▶ Task prompt
Give back exactly the lines of the data below, starting with the line that has "0x01FF)) [] := by decide" and going on through the line that has "decode Params.standard [0b10110110, 0b10000001]".

Saved data entries:
========================
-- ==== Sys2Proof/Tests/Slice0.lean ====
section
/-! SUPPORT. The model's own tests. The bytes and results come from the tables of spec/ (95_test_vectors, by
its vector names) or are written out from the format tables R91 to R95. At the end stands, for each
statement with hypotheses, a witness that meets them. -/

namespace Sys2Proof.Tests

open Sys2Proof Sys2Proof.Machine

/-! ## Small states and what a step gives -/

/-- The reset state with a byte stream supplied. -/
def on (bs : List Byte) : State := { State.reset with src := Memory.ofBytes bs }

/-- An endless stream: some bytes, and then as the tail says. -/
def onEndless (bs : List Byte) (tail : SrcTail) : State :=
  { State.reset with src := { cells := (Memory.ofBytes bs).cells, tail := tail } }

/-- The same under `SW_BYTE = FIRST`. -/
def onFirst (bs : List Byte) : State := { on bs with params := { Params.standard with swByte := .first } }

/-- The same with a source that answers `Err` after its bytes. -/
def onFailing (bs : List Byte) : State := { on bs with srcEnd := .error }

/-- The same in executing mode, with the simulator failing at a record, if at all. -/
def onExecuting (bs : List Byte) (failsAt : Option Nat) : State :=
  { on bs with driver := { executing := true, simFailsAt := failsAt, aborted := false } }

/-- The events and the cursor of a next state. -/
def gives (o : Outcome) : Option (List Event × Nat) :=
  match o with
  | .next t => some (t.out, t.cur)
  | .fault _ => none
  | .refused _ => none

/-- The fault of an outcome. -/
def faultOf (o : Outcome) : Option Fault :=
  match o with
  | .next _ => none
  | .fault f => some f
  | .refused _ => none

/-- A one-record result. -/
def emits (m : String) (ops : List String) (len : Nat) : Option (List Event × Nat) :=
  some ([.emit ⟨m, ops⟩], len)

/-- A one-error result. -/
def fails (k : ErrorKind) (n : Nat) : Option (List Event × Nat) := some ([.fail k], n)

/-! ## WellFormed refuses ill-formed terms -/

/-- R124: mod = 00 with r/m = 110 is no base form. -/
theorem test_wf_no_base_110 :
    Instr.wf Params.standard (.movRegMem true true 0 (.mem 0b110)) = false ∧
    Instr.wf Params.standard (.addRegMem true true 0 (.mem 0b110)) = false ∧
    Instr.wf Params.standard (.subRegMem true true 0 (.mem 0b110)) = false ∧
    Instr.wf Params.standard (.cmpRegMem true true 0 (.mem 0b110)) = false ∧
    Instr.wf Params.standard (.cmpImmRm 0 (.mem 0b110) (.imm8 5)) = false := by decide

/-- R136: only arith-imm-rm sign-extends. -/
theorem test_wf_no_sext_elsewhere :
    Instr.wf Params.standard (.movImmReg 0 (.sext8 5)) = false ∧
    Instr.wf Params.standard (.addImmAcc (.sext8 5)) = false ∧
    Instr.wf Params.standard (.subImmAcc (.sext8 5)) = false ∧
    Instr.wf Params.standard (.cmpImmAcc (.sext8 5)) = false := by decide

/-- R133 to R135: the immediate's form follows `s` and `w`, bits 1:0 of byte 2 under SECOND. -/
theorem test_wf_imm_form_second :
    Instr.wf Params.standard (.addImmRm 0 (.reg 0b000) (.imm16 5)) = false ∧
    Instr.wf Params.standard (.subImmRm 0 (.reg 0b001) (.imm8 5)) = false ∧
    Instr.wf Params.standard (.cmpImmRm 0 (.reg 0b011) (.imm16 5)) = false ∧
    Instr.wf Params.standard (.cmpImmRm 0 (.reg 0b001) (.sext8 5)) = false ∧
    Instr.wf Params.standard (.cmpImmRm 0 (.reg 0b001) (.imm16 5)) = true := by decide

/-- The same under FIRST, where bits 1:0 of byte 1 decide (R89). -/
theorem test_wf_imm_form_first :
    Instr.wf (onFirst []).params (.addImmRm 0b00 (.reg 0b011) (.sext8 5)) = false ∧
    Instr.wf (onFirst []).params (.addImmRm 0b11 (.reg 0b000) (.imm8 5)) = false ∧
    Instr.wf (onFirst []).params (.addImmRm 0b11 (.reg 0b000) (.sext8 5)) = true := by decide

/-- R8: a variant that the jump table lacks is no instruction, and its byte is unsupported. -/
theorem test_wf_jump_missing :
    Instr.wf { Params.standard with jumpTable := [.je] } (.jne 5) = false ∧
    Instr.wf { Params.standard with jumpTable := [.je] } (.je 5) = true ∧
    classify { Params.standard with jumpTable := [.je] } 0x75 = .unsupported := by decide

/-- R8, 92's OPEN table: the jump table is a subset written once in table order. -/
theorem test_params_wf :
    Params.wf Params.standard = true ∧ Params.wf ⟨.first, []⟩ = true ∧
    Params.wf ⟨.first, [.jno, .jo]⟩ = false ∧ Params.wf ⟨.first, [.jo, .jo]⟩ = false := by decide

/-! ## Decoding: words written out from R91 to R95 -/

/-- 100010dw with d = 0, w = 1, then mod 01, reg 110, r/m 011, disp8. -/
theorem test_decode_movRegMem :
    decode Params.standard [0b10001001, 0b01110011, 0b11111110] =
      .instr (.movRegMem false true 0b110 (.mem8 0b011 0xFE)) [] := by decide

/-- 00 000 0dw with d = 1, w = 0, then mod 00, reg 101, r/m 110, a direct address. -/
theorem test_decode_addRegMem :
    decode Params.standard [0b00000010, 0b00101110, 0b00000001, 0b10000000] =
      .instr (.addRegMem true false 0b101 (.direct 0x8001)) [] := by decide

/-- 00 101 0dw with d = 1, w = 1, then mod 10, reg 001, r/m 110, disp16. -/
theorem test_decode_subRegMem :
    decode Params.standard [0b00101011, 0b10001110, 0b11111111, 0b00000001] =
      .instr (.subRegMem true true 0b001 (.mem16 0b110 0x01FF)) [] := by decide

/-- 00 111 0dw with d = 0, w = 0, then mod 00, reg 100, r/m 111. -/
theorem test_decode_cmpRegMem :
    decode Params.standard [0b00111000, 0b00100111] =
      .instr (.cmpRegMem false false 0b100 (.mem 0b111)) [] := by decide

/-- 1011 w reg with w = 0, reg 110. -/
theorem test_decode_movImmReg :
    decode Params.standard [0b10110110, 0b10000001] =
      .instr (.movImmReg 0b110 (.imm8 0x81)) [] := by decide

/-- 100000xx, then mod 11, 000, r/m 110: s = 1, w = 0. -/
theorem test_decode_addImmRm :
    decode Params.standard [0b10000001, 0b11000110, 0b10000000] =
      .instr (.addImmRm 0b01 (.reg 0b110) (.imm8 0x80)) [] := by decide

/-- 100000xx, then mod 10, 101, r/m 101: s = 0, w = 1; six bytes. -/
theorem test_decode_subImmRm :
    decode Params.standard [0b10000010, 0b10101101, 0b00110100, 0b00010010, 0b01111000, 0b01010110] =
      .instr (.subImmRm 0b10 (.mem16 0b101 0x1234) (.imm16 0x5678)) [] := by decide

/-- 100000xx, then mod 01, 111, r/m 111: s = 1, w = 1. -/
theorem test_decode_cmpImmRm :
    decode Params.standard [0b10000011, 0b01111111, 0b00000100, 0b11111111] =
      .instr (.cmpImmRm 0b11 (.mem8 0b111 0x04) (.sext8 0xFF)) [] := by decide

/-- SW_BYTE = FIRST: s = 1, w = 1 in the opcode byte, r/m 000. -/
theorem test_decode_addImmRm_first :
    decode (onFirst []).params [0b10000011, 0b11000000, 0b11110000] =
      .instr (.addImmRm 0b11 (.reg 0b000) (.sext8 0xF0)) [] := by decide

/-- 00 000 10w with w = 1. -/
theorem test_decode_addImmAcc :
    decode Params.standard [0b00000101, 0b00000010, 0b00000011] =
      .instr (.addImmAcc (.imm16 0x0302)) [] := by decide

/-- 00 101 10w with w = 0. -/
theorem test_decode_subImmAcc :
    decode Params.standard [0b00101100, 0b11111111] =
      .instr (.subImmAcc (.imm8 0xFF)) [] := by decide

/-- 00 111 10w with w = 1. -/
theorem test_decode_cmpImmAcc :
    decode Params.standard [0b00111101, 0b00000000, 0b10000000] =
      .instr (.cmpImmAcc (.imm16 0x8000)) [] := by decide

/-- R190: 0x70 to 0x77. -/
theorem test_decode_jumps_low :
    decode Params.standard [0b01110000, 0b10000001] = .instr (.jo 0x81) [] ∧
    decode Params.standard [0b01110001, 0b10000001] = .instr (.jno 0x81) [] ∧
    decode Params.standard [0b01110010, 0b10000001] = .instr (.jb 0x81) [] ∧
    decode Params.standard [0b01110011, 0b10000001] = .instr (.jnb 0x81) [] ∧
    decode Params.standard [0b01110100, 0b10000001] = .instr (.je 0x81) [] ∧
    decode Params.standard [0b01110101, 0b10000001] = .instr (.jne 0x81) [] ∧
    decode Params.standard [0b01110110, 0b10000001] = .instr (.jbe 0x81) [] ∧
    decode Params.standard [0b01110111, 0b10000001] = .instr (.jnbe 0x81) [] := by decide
========================
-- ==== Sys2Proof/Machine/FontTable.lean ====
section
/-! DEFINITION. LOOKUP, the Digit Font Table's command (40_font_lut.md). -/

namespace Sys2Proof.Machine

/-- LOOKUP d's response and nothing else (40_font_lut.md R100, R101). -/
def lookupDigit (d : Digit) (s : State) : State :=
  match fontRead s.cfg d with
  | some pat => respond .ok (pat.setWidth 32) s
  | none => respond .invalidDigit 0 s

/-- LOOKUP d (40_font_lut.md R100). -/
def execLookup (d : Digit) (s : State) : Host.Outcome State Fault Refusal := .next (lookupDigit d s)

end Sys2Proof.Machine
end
========================
▶ Task result
      .instr (.subRegMem true true 0b001 (.mem16 0b110 0x01FF)) [] := by decide

/-- 00 111 0dw with d = 0, w = 0, then mod 00, reg 100, r/m 111. -/
theorem test_decode_cmpRegMem :
    decode Params.standard [0b00111000, 0b00100111] =
      .instr (.cmpRegMem false false 0b100 (.mem 0b111)) [] := by decide

/-- 1011 w reg with w = 0, reg 110. -/
theorem test_decode_movImmReg :
    decode Params.standard [0b10110110, 0b10000001] =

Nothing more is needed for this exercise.